Journal of Neurorestoratology

Article Title

Why is olfactory neuroepithelium?


olfactory neuroepithelium, olfactory ensheathing cells, olfactory neurons, neurorestoration


Currently, most cellular therapeutic effects for nervous diseases cannot be proven in a multicenter, randomized, double-blind placebo-control clinical trials, except for a few kinds of cells such as olfactory ensheathing cells. These cells show significant improvements in functional recovery and quality of life for patients with chronic ischemic stroke. Also, olfactory neuron transplantation has promising neurorestorative effects on patients with vascular dementia. Human olfactory neuroepithelium can spontaneously and sustainably regenerate or produce new olfactory neurons and glial cell types for decades or a lifetime.
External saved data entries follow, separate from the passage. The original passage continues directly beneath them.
-- ==== Sys2Proof/Machine/Alu.lean ====
section
/-! DEFINITION. The arithmetic unit (spec/42_alu.md R130): unsigned inputs, the exact result of each operation as a
natural number. -/

namespace Sys2Proof.Machine

/-- `(B = C) ? 1 : 0` (R131). -/
def aluEq (b c : Word) : Nat := truth (decide (b.toNat = c.toNat))

/-- `(B > C) ? 1 : 0`, unsigned (R132). -/
def aluGt (b c : Word) : Nat := truth (decide (b.toNat > c.toNat))

/-- `(B + C) mod 32768` (R133). -/
def aluAdd (b c : Word) : Nat := (b.toNat + c.toNat) % 32768

/-- `(B * C) mod 32768`, from the exact product (R134). -/
def aluMult (b c : Word) : Nat := (b.toNat * c.toNat) % 32768

/-- `B mod C`, for C > 0 (R135). -/
def aluMod (b c : Word) : Nat := b.toNat % c.toNat

/-- `B & C` (R136). -/
def aluAnd (b c : Word) : Nat := (b &&& c).toNat

/-- `B | C` (R137). -/
def aluOr (b c : Word) : Nat := (b ||| c).toNat

/-- `0x7FFF ^ B` (R138). -/
def aluNot (b : Word) : Nat := (0x7FFF#16 ^^^ b).toNat

end Sys2Proof.Machine
end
The neurorestorative mechanisms of olfactory ensheathing cells are well known; however, little is known about the neurorestorative mechanisms of olfactory neurons. Therefore, I hypothesize that the neurorestorative mechanisms of olfactory neurons after transplantation: (1) can well migrate where they are needed and become local functional neurons, as they need to compensate or replace; (2) must be regulated by some special molecular factors to elongate their axons, modulate or direct synapses to correctly recognize and connect the target cells, and integrate functions. Based on olfactory neuroepithelium cells displaying the special characterization, neurorestorative mechanisms, clinical therapeutic achievements, and hypotheses of effective mechanisms, they (olfactory ensheathing cells and olfactory neurons) may be the most efficient instruments of neurorestoration.